Salim al Badi, the director general of Labour Care at the Ministry of Manpower said that measures are in place to help tackle such issues. “Royal Decree number 35 authorises the Health and Safety department at the Ministry to periodically visit these sites to make sure these rules are being followed. Everyone working in hazardous conditions must be issued personal protection and other safety equipment to ensure their safety at the work site,” al Badi said.

There is also a penalty system in place and employers who do not implement changes even after repeated warnings face serious punitive action, he added. “Employees can also anonymously complain by calling 80077000 and we will follow up on the complaint and take necessary measures.
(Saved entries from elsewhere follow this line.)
-- ==== Sys2Proof/Machine/ByteStore.lean ====
section
/-! DEFINITION. The Byte Store commands (42_bytestore.md). Each is one atomic step of the store unit (R137). The
functions `stRdb` and so on are the steps; a meaning is its step as a command of the port. -/

namespace Sys2Proof.Machine

/-- The step of `ST.RDB` (R130). -/
def stRdb (addr : Word) (s : State) : State :=
  match memRead1 addr.toNat s with
  | .error e => raise e s
  | .ok b => respond { status := .ok, res0 := b.setWidth 32 } s

/-- The step of `ST.WRB` (R131). -/
def stWrb (addr value : Word) (s : State) : State :=
  match memWrite1 addr.toNat (byteOperand value) s with
  | .error e => raise e s
  | .ok s' => respond { status := .ok } s'

/-- The step of `ST.RDW` (R132). -/
def stRdw (addr : Word) (s : State) : State :=
  match memRead4 addr.toNat s with
  | .error e => raise e s
  | .ok w => respond { status := .ok, res0 := w } s

/-- The step of `ST.WRW` (R133). -/
def stWrw (addr value : Word) (s : State) : State :=
  match memWrite4 addr.toNat value s with
  | .error e => raise e s
  | .ok s' => respond { status := .ok } s'

/-- The step of `ST.DUMP` (R134): no state changes; the diagnostic text is no output of the model. -/
def stDump (s : State) : State := respond { status := .ok } s

/-- The step of `ST.BDUMP` (R135): as `ST.DUMP`. -/
def stBdump (s : State) : State := respond { status := .ok } s

/-- `ST.RDB` (R130). -/
def execStRdb (addr : Word) (s : State) : Host.Outcome State Fault Refusal := .next (stRdb addr s)

/-- `ST.WRB` (R131). -/
def execStWrb (addr value : Word) (s : State) : Host.Outcome State Fault Refusal := .next (stWrb addr value s)

/-- `ST.RDW` (R132). -/
def execStRdw (addr : Word) (s : State) : Host.Outcome State Fault Refusal := .next (stRdw addr s)

/-- `ST.WRW` (R133). -/
def execStWrw (addr value : Word) (s : State) : Host.Outcome State Fault Refusal := .next (stWrw addr value s)

/-- `ST.DUMP` (R134). -/
def execStDump (s : State) : Host.Outcome State Fault Refusal := .next (stDump s)

/-- `ST.BDUMP` (R135). -/
def execStBdump (s : State) : Host.Outcome State Fault Refusal := .next (stBdump s)

end Sys2Proof.Machine
end

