-- ==== Sys2Proof/Machine/Dispatch.lean ====
section
/-! DEFINITION. The command dispatcher: one arm for each constructor of `Instr`, each a direct call of its meaning. -/

namespace Sys2Proof.Machine

def exec (i : Instr) (s : State) : Host.Outcome State Fault Refusal :=
  match i with
  | .ptePack present frame dirty swapped swapType swapOff => Sys2Proof.Machine.execPtePack present frame dirty swapped swapType swapOff s
  | .vaOff addr => Sys2Proof.Machine.execVaOff addr s
  | .vaPgn addr => Sys2Proof.Machine.execVaPgn addr s
  | .pteFpn pte => Sys2Proof.Machine.execPteFpn pte s
  | .pteSwp pte => Sys2Proof.Machine.execPteSwp pte s
  | .sumDec word => Sys2Proof.Machine.execSumDec word s
  | .pteUnpack pte => Sys2Proof.Machine.execPteUnpack pte s
  | .stRdb addr => Sys2Proof.Machine.execStRdb addr s
  | .stWrb addr value => Sys2Proof.Machine.execStWrb addr value s
  | .stRdw addr => Sys2Proof.Machine.execStRdw addr s
  | .stWrw addr value => Sys2Proof.Machine.execStWrw addr value s
  | .stDump => Sys2Proof.Machine.execStDump s
  | .stBdump => Sys2Proof.Machine.execStBdump s
  | .tlbRd pid page => Sys2Proof.Machine.execTlbRd pid page s
  | .tlbIns pid page pte => Sys2Proof.Machine.execTlbIns pid page pte s
  | .tlbInv pid page => Sys2Proof.Machine.execTlbInv pid page s
  | .tlbFlush pid pgLo pgHi => Sys2Proof.Machine.execTlbFlush pid pgLo pgHi s
  | .tlbInvall pid => Sys2Proof.Machine.execTlbInvall pid s
  | .schInit => Sys2Proof.Machine.execSchInit s
  | .schGet => Sys2Proof.Machine.execSchGet s
  | .schPut proc prio => Sys2Proof.Machine.execSchPut proc prio s
  | .schEnd proc prio pid pgLo pgHi => Sys2Proof.Machine.execSchEnd proc prio pid pgLo pgHi s
  | .schEmpty => Sys2Proof.Machine.execSchEmpty s
  | .schSlot level => Sys2Proof.Machine.execSchSlot level s

end Sys2Proof.Machine
end

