/-- A page that no valid way holds reads `MISS`. -/
theorem exec_tlbRd_of_pageAbsent {s : State} {pid page : Word} (hok : pageOperandsOk s.cfg pid page)
    (habsent : pageAbsent s pid page = true) :
    exec (.tlbRd pid page) s = .next (respond { status := .miss } s) :=
  (tlbRd_misses_iff hok).2 (noWayHits_of_pageAbsent habsent)

/-- The Façade's insert after a miss, of a page that no valid way holds: the page reads with its directory entry's frame
(R184). -/
theorem steps_insert_after_miss {s : State} {host : Nat} {pid page : Word} {rest : List Input} (hwf : s.wf = true)
    (hregular : regularLines s) (hok : pageOperandsOk s.cfg pid page) (habsent : pageAbsent s pid page = true)
    (hpresent : ptePresent (pgdRead s pid.toNat page.toNat) = true) (hmiss : (hostResponse s host).status ≠ .ok)
    (hin : s.inputs = .insertFromDirectory host pid page true :: rest) :
    ∃ t, (∀ n, steps (n + 1) s = steps n t) ∧ t.wf = true ∧ t.cfg = s.cfg ∧ t.inputs = rest ∧ t.stats = s.stats ∧
      exec (.tlbRd pid page) t =
        .next (respond { status := .ok, res0 := (pteFrame (pgdRead s pid.toNat page.toNat)).setWidth 32 } t) := by
  obtain ⟨hlegal, hstore, -⟩ := wf_iff.1 hwf
  obtain ⟨u, hins, hst⟩ :=
    insertAlwaysFindsAWay.2 pid page (pgdRead s pid.toNat page.toNat) { s with inputs := rest } hok hregular
  have hread := insertThenReadHits pid page _ { s with inputs := rest } u hstore.wf hok habsent hpresent hins hst
  have htake : takeInput (.insertFromDirectory host pid page true) { s with inputs := rest } =
      .next (deliver host u) := by
    have hguard : ((hostResponse { s with inputs := rest } host).status == .ok) = false :=
      beq_eq_false_iff_ne.2 hmiss
    rw [takeInput, insertFromDirectory, hguard, Bool.and_false, if_neg Bool.false_ne_true]
    exact congrArg (delivered host) hins
  have hwf' : u.wf = true := exec_wf (s := { s with inputs := rest }) hwf hins
  obtain ⟨hcfg, -, hstats, -, hinputs⟩ := exec_keeps hins
  have hok' : pageOperandsOk u.cfg pid page := hcfg ▸ hok
  exact ⟨deliver host u, steps_succ_of_input hlegal hin htake, deliver_wf hwf' host, hcfg, hinputs, hstats,
    exec_tlbRd_of_same_mem (s' := deliver host u) hok' rfl rfl hread⟩

/-- The four inputs of a Façade write of a page that the cache did not hold: the miss is counted, and the page reads
with its directory entry's frame (R184). -/
theorem steps_facWrite_of_pageAbsent {s : State} {host : Nat} {pid addr : Word} {rest : List Input}
    (hwf : s.wf = true) (hregular : regularLines s) (hok : pageOperandsOk s.cfg pid (vaPage addr))
    (habsent : pageAbsent s pid (vaPage addr) = true)
    (hpresent : ptePresent (pgdRead s pid.toNat (vaPage addr).toNat) = true)
    (hin : s.inputs = facWrite host pid addr [] true ++ rest) :
    ∃ t, (∀ n, steps (n + 4) s = steps n t) ∧ t.wf = true ∧ t.cfg = s.cfg ∧ t.inputs = rest ∧
      statsOf t pid.toNat = counted .miss s.freeCount (statsOf s pid.toNat) ∧
      exec (.tlbRd pid (vaPage addr)) t =
        .next (respond
          { status := .ok, res0 := (pteFrame (pgdRead s pid.toNat (vaPage addr).toNat)).setWidth 32 } t) := by
  obtain ⟨hlegal, -⟩ := wf_iff.1 hwf
  have hlookup := steps_facLookup hlegal hok
    (rest := .insertFromDirectory host pid (vaPage addr) true :: rest) hin (exec_tlbRd_of_pageAbsent hok habsent)
  have hpopped : ({ s with inputs := .insertFromDirectory host pid (vaPage addr) true :: rest } : State).wf = true :=
    hwf
  have hstatus := congrArg Response.status (hostResponse_lookedUp hpopped host pid addr { status := .miss })
  obtain ⟨t, hsteps, hwf', hcfg, hinputs, hstats, hread⟩ :=
    steps_insert_after_miss (lookedUp_wf hpopped host pid addr { status := .miss }) hregular hok habsent hpresent
      (by rw [hstatus]; decide) rfl
  refine ⟨t, fun n => (hlookup (n + 1)).trans (hsteps n), hwf', hcfg, hinputs, ?_, hread⟩
  rw [statsOf, hstats]
  exact statsOf_lookedUp hpopped host pid addr { status := .miss }

/-- Settles O58: the write counts a miss and inserts the page (`steps_facWrite_of_pageAbsent`), so that the read's
lookup hits and is counted as a hit (`steps_facLookup`). -/
theorem writeAfterMissMakesTheNextReadHit : Obligations.WriteAfterMissMakesTheNextReadHit := by
  intro s host pid addr rest hwf hregular hpid hcap habsent hpresent hhit hmiss hin
  have hok : pageOperandsOk s.cfg pid (vaPage addr) := ⟨hpid, vaPage_lt addr, hcap⟩
  have hin' : s.inputs = facWrite host pid addr [] true ++ (facLookup host pid addr ++ rest) := hin
  obtain ⟨t, hwrite, hwf', hcfg, hinputs, hstats, hread⟩ :=
    steps_facWrite_of_pageAbsent hwf hregular hok habsent hpresent hin'
  obtain ⟨hlegal, -⟩ := wf_iff.1 hwf'
  have hlookup := steps_facLookup hlegal (by rw [hcfg]; exact hok) hinputs hread 0
  have hpopped : ({ t with inputs := rest } : State).wf = true := hwf'
  refine ⟨_, (hwrite 3).trans hlookup, rfl, ?_, hostResponse_lookedUp hpopped host pid addr _⟩
  have hfirst := hstats.trans (counted_miss (by decide) hmiss _)
  have hsecond := statsOf_lookedUp hpopped host pid addr
    { status := .ok, res0 := (pteFrame (pgdRead s pid.toNat (vaPage addr).toNat)).setWidth 32 }
  have hstats' : statsOf { t with inputs := rest } pid.toNat = statsOf t pid.toNat := rfl
  rw [hsecond, hstats', hfirst, counted_hit rfl]
  exact hhit

end Sys2Proof.Machine

/-! One level written (46_scheduler.md R230): what the other levels and the quotas hold afterwards, and the marks that
the scheduler writes and leaves. -/

namespace Sys2Proof.Machine

theorem levelAt_congr {s t : State} (h : t.levels = s.levels) (l : Nat) : levelAt t l = levelAt s l := by
  rw [levelAt, h, levelAt]

theorem levelAt_setLevel_same {s : State} {l : Nat} (hl : l < s.levels.length) (lv : Level) :
    levelAt (setLevel l lv s) l = lv := by
  rw [levelAt_setLevel, if_pos ⟨rfl, hl⟩]

theorem levelAt_setLevel_ne {l l' : Nat} (h : l' ≠ l) (lv : Level) (s : State) :
    levelAt (setLevel l lv s) l' = levelAt s l' := by
  rw [levelAt_setLevel, if_neg fun e => h e.1]

theorem addQuota_levels_congr {s t : State} (h : t.levels = s.levels) (l : Nat) (d : Word) :
    (addQuota l d t).levels = (addQuota l d s).levels := by
  rw [addQuota, addQuota, setLevel_levels, setLevel_levels, levelAt_congr h, h]

/-- A quota changed after its level was written is one write of the level. -/
theorem addQuota_setLevel {s : State} {l : Nat} (hl : l < s.levels.length) (lv : Level) (d : Word) :
    addQuota l d (setLevel l lv s) = setLevel l { lv with slot := lv.slot + d } s := by
  rw [addQuota, levelAt_setLevel_same hl, setLevel, setLevel_levels, List.set_set]
  rfl

/-- A level written with its quota changed by `d` changes that quota by `d` and no other. -/
theorem slot_setLevel {s : State} {l : Nat} {lv : Level} {d : Word} (hl : l < s.levels.length)
    (hlv : lv.slot = (levelAt s l).slot + d) (l' : Nat) :
    (levelAt (setLevel l lv s) l').slot = (levelAt s l').slot + if l = l' then d else 0 := by
  by_cases h : l = l'
  · subst h
    rw [levelAt_setLevel_same hl, hlv, if_pos rfl]
  · rw [levelAt_setLevel_ne (Ne.symm h), if_neg h, add_zero]

/-- Within the invariant a level below `MAX_PRIO` is one of the state's levels (10_state.md R31). -/
theorem lt_length_levels {s : State} (hok : levelsOk s = true) {l : Nat} (hl : l < s.cfg.maxPrio) :
    l < s.levels.length := by
  obtain ⟨hlen, -⟩ := levelsOk_iff.1 hok
  omega

theorem qFullFlag_clearQFull (f : BitVec 2) : qFullFlag (clearQFull f) = false := by simp [qFullFlag, clearQFull]

theorem devErrFlag_clearQFull (f : BitVec 2) : devErrFlag (clearQFull f) = devErrFlag f := by
  simp [devErrFlag, clearQFull]

theorem devErrFlag_setQFull (f : BitVec 2) : devErrFlag (setQFull f) = devErrFlag f := by
  simp [devErrFlag, setQFull]

end Sys2Proof.Machine

/-! The scheduler commands' operand checks (46_scheduler.md R219, R222, R229, R231): which error each failing check
gives. -/

namespace Sys2Proof.Machine

section checks
variable {c : Config} {prio level pid lo hi : Word}

theorem checkPut_of_bad_prio (hprio : c.maxPrio ≤ prio.toNat) : checkPut c prio = some (.badArg 1) := by
  simp [checkPut, prioOk, hprio]

theorem checkPut_of_ok (hprio : prio.toNat < c.maxPrio) : checkPut c prio = none := by
  simp [checkPut, prioOk, hprio]

theorem checkSlot_of_bad_level (hlevel : c.maxPrio ≤ level.toNat) : checkSlot c level = some (.badArg 0) := by
  simp [checkSlot, prioOk, hlevel]

theorem checkSlot_of_ok (hlevel : level.toNat < c.maxPrio) : checkSlot c level = none := by
  simp [checkSlot, prioOk, hlevel]

theorem checkEnd_of_bad_prio (hprio : c.maxPrio ≤ prio.toNat) : checkEnd c prio pid lo hi = some (.badArg 1) := by
  simp [checkEnd, prioOk, hprio]

theorem checkEnd_of_bad_pid (hprio : prio.toNat < c.maxPrio) (hpid : 2 ^ c.pidW ≤ pid.toNat) :
    checkEnd c prio pid lo hi = some (.badArg 2) := by
  simp [checkEnd, prioOk, pidOk, hprio, hpid]

theorem checkEnd_of_bad_lo (hprio : prio.toNat < c.maxPrio) (hpid : pid.toNat < 2 ^ c.pidW) (hlo : 2 ^ 14 < lo.toNat) :
    checkEnd c prio pid lo hi = some (.badArg 3) := by
  simp [-Nat.reducePow, checkEnd, prioOk, pidOk, boundOk, hprio, hpid, hlo]

theorem checkEnd_of_bad_hi (hprio : prio.toNat < c.maxPrio) (hpid : pid.toNat < 2 ^ c.pidW) (hlo : lo.toNat ≤ 2 ^ 14)
    (hhi : 2 ^ 14 < hi.toNat) : checkEnd c prio pid lo hi = some (.badArg 4) := by
  simp [-Nat.reducePow, checkEnd, prioOk, pidOk, boundOk, hprio, hpid, hlo.not_gt, hhi]

end checks

theorem exec_schPut_refused {s : State} {prio : Word} {e : CmdError} (h : checkPut s.cfg prio = some e) (proc : Word) :
    exec (.schPut proc prio) s = .next (raise e s) := by
  simp [exec, execSchPut, h]

theorem exec_schSlot_refused {s : State} {level : Word} {e : CmdError} (h : checkSlot s.cfg level = some e) :
    exec (.schSlot level) s = .next (raise e s) := by
  simp [exec, execSchSlot, h]

theorem exec_schEnd_refused {s : State} {prio pid lo hi : Word} {e : CmdError}
    (h : checkEnd s.cfg prio pid lo hi = some e) (proc : Word) :
    exec (.schEnd proc prio pid lo hi) s = .next (raise e s) := by
  simp [exec, execSchEnd, h]

end Sys2Proof.Machine

/-! The scheduler's commands (46_scheduler.md R216 to R229), an equation for each of their cases. -/

namespace Sys2Proof.Machine

/-- No level has one: `EMPTY` (R217). -/
theorem exec_schGet_of_empty {s : State} (h : ∀ l < s.cfg.maxPrio, (levelAt s l).items = []) :
    exec .schGet s = .next (respond { status := .empty } s) := by
  simp [exec, execSchGet, firstReady_eq_none.2 h]

/-- The front of the first level that has one leaves it, and that level's quota is decremented (R217). -/
theorem exec_schGet_of_front {s : State} (hok : levelsOk s = true) {l : Nat} {x : Word} {rest : List Word}
    (hl : l < s.cfg.maxPrio) (hitems : (levelAt s l).items = x :: rest)
    (hfirst : ∀ l' < l, (levelAt s l').items = []) :
    exec .schGet s =
      .next (respond { status := .ok, res0 := x, res1 := BitVec.ofNat 32 l }
        (setLevel l { items := rest, slot := (levelAt s l).slot - 1 } s)) := by
  have hready : firstReady s = some l := firstReady_eq_some.2 ⟨hl, by simp [hitems], hfirst⟩
  have hdequeue : dequeue l s = some (x, setLevel l { levelAt s l with items := rest } s) := by
    simp [dequeue, hitems]
  simp only [exec, execSchGet, hready, hdequeue, addQuota_setLevel (lt_length_levels hok hl), BitVec.sub_eq_add_neg]

/-- What a get finds: no level with an item, or a first one. -/
theorem empty_or_front (s : State) :
    (∀ l < s.cfg.maxPrio, (levelAt s l).items = []) ∨
      ∃ l x rest, l < s.cfg.maxPrio ∧ (levelAt s l).items = x :: rest ∧ ∀ l' < l, (levelAt s l').items = [] := by
  cases h : firstReady s with
  | none => exact .inl (firstReady_eq_none.1 h)
  | some l =>
    obtain ⟨hl, hne, hfirst⟩ := firstReady_eq_some.1 h
    obtain ⟨x, rest, hitems⟩ := List.exists_cons_of_ne_nil hne
    exact .inr ⟨l, x, rest, hl, hitems, hfirst⟩

/-- A put with room joins the end of its level's queue and increments its quota (R219). -/
theorem exec_schPut_of_room {s : State} (hok : levelsOk s = true) {prio : Word} (hprio : prio.toNat < s.cfg.maxPrio)
    (hroom : (levelAt s prio.toNat).items.length < s.cfg.maxQueue) (proc : Word) :
    exec (.schPut proc prio) s =
      .next (respond { status := .ok }
        (setLevel prio.toNat
          { items := (levelAt s prio.toNat).items ++ [proc], slot := (levelAt s prio.toNat).slot + 1 } s)) := by
  simp only [exec, execSchPut, checkPut_of_ok hprio, enqueue, if_neg hroom.ne, if_true,
    addQuota_setLevel (lt_length_levels hok hprio)]

/-- A put on a full queue increments the quota all the same, and records the loss (R219, R221). -/
theorem exec_schPut_of_full {s : State} {prio : Word} (hprio : prio.toNat < s.cfg.maxPrio)
    (hfull : (levelAt s prio.toNat).items.length = s.cfg.maxQueue) (proc : Word) :
    exec (.schPut proc prio) s =
      .next (respond { status := .full } { addQuota prio.toNat 1 s with flags := setQFull s.flags }) := by
  simp [exec, execSchPut, checkPut_of_ok hprio, enqueue, hfull]

theorem exec_schSlot_of_ok {s : State} {level : Word} (hlevel : level.toNat < s.cfg.maxPrio) :
    exec (.schSlot level) s = .next (respond { status := .ok, res0 := (levelAt s level.toNat).slot } s) := by
  simp [exec, execSchSlot, checkSlot_of_ok hlevel]

theorem schEmpty_of_queued {s : State} {l : Nat} (hl : l < s.cfg.maxPrio) (h : (levelAt s l).items ≠ []) :
    exec .schEmpty s = .next (respond { status := .ok, res0 := 0 } s) := by
  have hall : (List.range s.cfg.maxPrio).all (fun l => queueEmpty l s) = false :=
    List.all_eq_false.2 ⟨l, List.mem_range.2 hl, by simp [queueEmpty_eq_false.2 ⟨hl, h⟩]⟩
  simp [exec, execSchEmpty, hall]

/-- The answer of `SCH.END` counts its reclaim events by kind (R222). -/
def endResponse (es : List Event) : Response :=
  { status := .ok, res0 := BitVec.ofNat 32 (es.countP Event.isRam), res1 := BitVec.ofNat 32 (es.countP Event.isSwap) }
And employees should always know that the labour law here in the sultanate is the same for Omanis and expatriate workers.”

Whereas cases like Mohammed and Tazim’s are very common in Oman, there is also the other end of the spectrum. Mathew Roy has been working as health, safety and environment manager of Oman International Group at Petroleum Development Oman for the past 15 years. “And I can proudly say that we have not had a single accident in those past 15 years.” And his form-ula for this impeccable safety record is very simple. “We know that as a company, our employees are our asset and so we make sure they stay safe at all times.”

Companies like Galfar keep track of every safety incident that occurs at their various work sites and serious ones are reviewed by the company’s chief executive office and other department heads, said TG Philip, vice-president of quality, health, safety and environment. “We measure our performance as a company in terms of Lost Time Injury Frequency.” Lost Time Injury (LTI) refers to an injury sustained by an employee that keeps them away from work for more than 24 hours, Philip explained.

But situations like the one at Mohammed’s building site, where workers don’t wear the necessary safety equipment, continue. And even as Mohammed and Tazim recuperate from their injuries,
they don’t have much of an option but to go back to work to their unsafe work environments. “I don’t really have any equipment of my own to protect myself from future accidents,’ said Tazim. “And everyday that I don’t work, my family does not get money.”